United Launch Alliance said Thursday it is targeting Sept. 26 for the next attempt to send a classified U.S. government spy satellite into orbit aboard a Delta 4-Heavy rocket, following an abort Aug. 29 just three seconds before liftoff from Cape Canaveral.
A computer automatically called the abort Aug. 29 after one of the rocket’s three Aerojet Rocketdyne RS-68A main engines had already ignited. ULA said Thursday that the launch team determined “a ground system regulator internal component failure was the cause of the on-pad abort.”
Three flow rate regulators are used in the high-pressure helium gas system that spins up the turbines on the Delta 4-Heavy’s three RS-68A main engines. The rocket’s starboard engine fired up normally, but a regulator for the center engine’s regulator did not open.
The Delta 4-Heavy is made of three common booster cores, each powered by a single RS-68A engine.
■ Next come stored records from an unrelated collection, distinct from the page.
-- ==== Sys2Proof/Laws/F64.lean ====
section
/-! SUPPORT. Binary64 (R13, R212, R219): what a pattern's fields are, its value as a rational number, and that
`roundPack` rounds to nearest with ties to even. -/

namespace Sys2Proof.Machine.F64

/-! ## Fields of a pattern built from a sign and a magnitude -/

/-- The pattern of a sign and a magnitude. -/
def pack (n : Bool) (p : Nat) : DWord := signBit n ||| BitVec.ofNat 64 p

theorem pack_toNat (n : Bool) {p : Nat} (hp : p < 2 ^ 63) : (pack n p).toNat = (if n then 2 ^ 63 else 0) + p := by
  have h1 : (signBit n) = if n then BitVec.twoPow 64 63 else 0#64 := by cases n <;> rfl
  have hp' : (BitVec.ofNat 64 p).toNat = p := by
    rw [BitVec.toNat_ofNat]
    exact Nat.mod_eq_of_lt (by omega)
  cases n with
  | false => simp [pack, signBit, hp']
  | true =>
    have hd : (signBit true) &&& BitVec.ofNat 64 p = 0#64 := by
      apply BitVec.eq_of_getLsbD_eq
      intro i hi
      rw [BitVec.getLsbD_and, h1, if_pos rfl, BitVec.getLsbD_twoPow]
      by_cases h : 63 = i
      · subst h
        rw [BitVec.getLsbD, hp', Nat.testBit_lt_two_pow hp]
        simp
      · simp [h]
    rw [pack, ← BitVec.add_eq_or_of_and_eq_zero _ _ hd, BitVec.toNat_add, hp']
    simp [signBit]
    omega

theorem expField_eq (x : DWord) : expField x = x.toNat / 2 ^ 52 % 2 ^ 11 := by
  simp [expField, BitVec.extractLsb'_toNat, Nat.shiftRight_eq_div_pow]

theorem frac_eq (x : DWord) : frac x = x.toNat % 2 ^ 52 := by
  simp [frac, BitVec.extractLsb'_toNat]

theorem neg_eq (x : DWord) : neg x = decide (2 ^ 63 ≤ x.toNat) := by
  have := x.isLt
  rw [neg, BitVec.getLsbD, Nat.testBit_eq_decide_div_mod_eq]
  congr 1
  rw [eq_iff_iff]
  omega

theorem frac_lt (x : DWord) : frac x < 2 ^ 52 := by
  rw [frac_eq]
  omega

theorem expField_lt (x : DWord) : expField x < 2048 := by
  rw [expField_eq]
  omega

theorem pack_neg (n : Bool) {p : Nat} (hp : p < 2 ^ 63) : neg (pack n p) = n := by
  rw [neg_eq, pack_toNat n hp]
  cases n <;> simp
  omega

theorem pack_expField (n : Bool) {p : Nat} (hp : p < 2 ^ 63) : expField (pack n p) = p / 2 ^ 52 := by
  rw [expField_eq, pack_toNat n hp]
  cases n <;> simp <;> omega

theorem pack_frac (n : Bool) {p : Nat} (hp : p < 2 ^ 63) : frac (pack n p) = p % 2 ^ 52 := by
  rw [frac_eq, pack_toNat n hp]
  cases n <;> simp
  omega

/-- The magnitude of a pattern: everything but its sign. -/
def mag (x : DWord) : Nat := expField x * 2 ^ 52 + frac x

theorem mag_lt (x : DWord) : mag x < 2 ^ 63 := by
  have := frac_lt x
  have := expField_lt x
  unfold mag
  omega

theorem pack_mag (n : Bool) {p : Nat} (hp : p < 2 ^ 63) : mag (pack n p) = p := by
  rw [mag, pack_expField n hp, pack_frac n hp]
  omega

/-- A pattern is its sign and its magnitude. -/
theorem eq_pack (x : DWord) : x = pack (neg x) (mag x) := by
  apply BitVec.eq_of_toNat_eq
  rw [pack_toNat _ (mag_lt x), mag, expField_eq, frac_eq, neg_eq]
  have := x.isLt
  by_cases h : 2 ^ 63 ≤ x.toNat
  · simp only [h, decide_true, if_true]
    omega
  · simp only [h, decide_false]
    simp
    omega

theorem isFinite_iff (x : DWord) : isFinite x = true ↔ mag x < infMag := by
  have := frac_lt x
  have := expField_lt x
  simp only [isFinite, bne_iff_ne, ne_eq, mag, infMag]
  omega

/-! ## Values -/

/-- The value of a magnitude. -/
def magValue (p : Nat) : ℚ :=
  if p / 2 ^ 52 = 0 then (p : ℚ) * 2 ^ (-1074 : ℤ)
  else ((2 ^ 52 + p % 2 ^ 52 : ℕ) : ℚ) * 2 ^ ((p / 2 ^ 52 : ℕ) - 1075 : ℤ)

theorem two_zpow_pos (k : ℤ) : (0 : ℚ) < 2 ^ k := by positivity

theorem mant_mul_expo (x : DWord) : (mant x : ℚ) * 2 ^ expo x = magValue (mag x) := by
  have hf := frac_lt x
  have h1 : mag x / 2 ^ 52 = expField x := by
    unfold mag
    omega
  have h2 : mag x % 2 ^ 52 = frac x := by
    unfold mag
    omega
  unfold mant expo magValue
  rw [h1]
  split_ifs with h
  · have : mag x = frac x := by simp [mag, h]
    rw [this]
  · rw [h2]

theorem value_eq (x : DWord) : value x = (if neg x then -1 else 1) * magValue (mag x) := by
  rw [value, mul_assoc, mant_mul_expo]

theorem magValue_nonneg (p : Nat) : 0 ≤ magValue p := by
  unfold magValue
  split_ifs <;> positivity

theorem abs_value (x : DWord) : |value x| = magValue (mag x) := by
  rw [value_eq, abs_mul, abs_of_nonneg (magValue_nonneg _)]
  split_ifs <;> simp

/-- A significand `r ≤ 2^53` in units of `2^u`, carried into the exponent field by addition. -/
theorem magValue_carry {k r : Nat} (hr : r ≤ 2 ^ 53) (hk : 0 < k → 2 ^ 52 ≤ r) :
    magValue (k * 2 ^ 52 + r) = (r : ℚ) * 2 ^ ((k : ℤ) - 1074) := by
  unfold magValue
  rcases Nat.lt_or_ge r (2 ^ 52) with h1 | h1
  · have : k = 0 := by
      by_contra h
      have := hk (by omega)
      omega
    subst this
    rw [if_pos (by omega)]
    simp
  · rcases Nat.lt_or_ge r (2 ^ 53) with h2 | h2
    · rw [if_neg (by omega), show (k * 2 ^ 52 + r) / 2 ^ 52 = k + 1 by omega,
        show 2 ^ 52 + (k * 2 ^ 52 + r) % 2 ^ 52 = r by omega]
      push_cast
      congr 2
      ring
    · obtain rfl : r = 2 ^ 53 := by omega
      rw [if_neg (by omega), show (k * 2 ^ 52 + 2 ^ 53) / 2 ^ 52 = k + 2 by omega,
        show 2 ^ 52 + (k * 2 ^ 52 + 2 ^ 53) % 2 ^ 52 = 2 ^ 52 by omega]
      push_cast
      rw [show ((k : ℤ) + 2 - 1075) = ((k : ℤ) - 1074) + 1 by ring, zpow_add₀ (by norm_num)]
      norm_num
      ring

theorem magValue_succ_lt (p : Nat) : magValue p < magValue (p + 1) := by
  have hp : p = (p / 2 ^ 52 - 1) * 2 ^ 52 + (p - (p / 2 ^ 52 - 1) * 2 ^ 52) := by omega
  set k := p / 2 ^ 52 - 1 with hk
  set r := p - k * 2 ^ 52 with hr
  have h1 : magValue p = (r : ℚ) * 2 ^ ((k : ℤ) - 1074) := by
    conv_lhs => rw [hp]
    exact magValue_carry (by omega) (by omega)
  have h2 : magValue (p + 1) = ((r + 1 : ℕ) : ℚ) * 2 ^ ((k : ℤ) - 1074) := by
    conv_lhs => rw [hp, Nat.add_assoc]
    exact magValue_carry (by omega) (by omega)
  rw [h1, h2]
  have := two_zpow_pos ((k : ℤ) - 1074)
  push_cast
  nlinarith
The engines are timed to ignite in a staggered sequence in the last few seconds before launch, beginning with the starboard engine and followed by the center and port engines.
Tory Bruno, ULA’s president and CEO, said the root cause of the regulator problem was a torn diaphragm. Bruno tweeted that the diaphragm tear appeared to be caused by wear and fatigue.
ULA said Thursday that it is replacing and retesting all three pressure regulators associated with each of the three RS-68A engines “out of an abundance of caution.” The regulators themselves are part of the ground infrastructure on the Delta 4’s launch pad at Complex 37B on Cape Canaveral Air Force Station.
“Mission success is the first priority,” Bruno tweeted.
The launch period Sept. 26 opens at 12:01 a.m. EDT (0401 GMT) and runs until 1:35 a.m. EDT (0535 GMT), ULA said Thursday. The Delta 4-Heavy will loft a classified payload into orbit for the National Reconnaissance Office, which owns the U.S. government’s fleet of intelligence-gathering satellites.
The mission is designated NROL-44, and the NRO has not disclosed details about the payload’s purpose or design.
But public information about the rocket’s trajectory suggests the Delta 4-Heavy will deploy its payload near geosynchronous orbit more than 22,000 miles (nearly 36,000 kilometers). The NRO operates signals intelligence satellites in geosynchronous orbit to intercept data, voice and other communications from U.S. adversaries.
The 235-foot-tall (71.6-meter) Delta 4-Heavy rocket is the most powerful rocket in ULA’s fleet, and the largest launch vehicle in the world. The Falcon Heavy rocket made by ULA rival SpaceX is slightly shorter than the Delta 4-Heavy, but can loft heavier cargo into orbit.
ULA is retiring the Delta 4 rocket family after five more launches. The company’s next-generation Vulcan Centaur rocket, scheduled to debut in the second half of next year, will replace ULA’s existing Delta 4 and Atlas 5 launch vehicles.
After the Sept. 26 launch, ULA’s next Delta 4-Heavy rocket is scheduled to take off no earlier than December from Vandenberg Air Force Base in California. Bruno said ULA is reviewing maintenance and test procedures at the Delta 4 pads at Cape Canaveral and Vandenberg to ensure the facilities are ready to support the remaining Delta 4 flights.
“We are conducting a very detailed and comprehensive review of all of our preventative maintenance and pre-launch testing processes at the Delta pads and will make whatever improvements are indicated going forward,” Bruno tweeted.
The final Delta 4-Heavy rocket is scheduled to launch in 2023.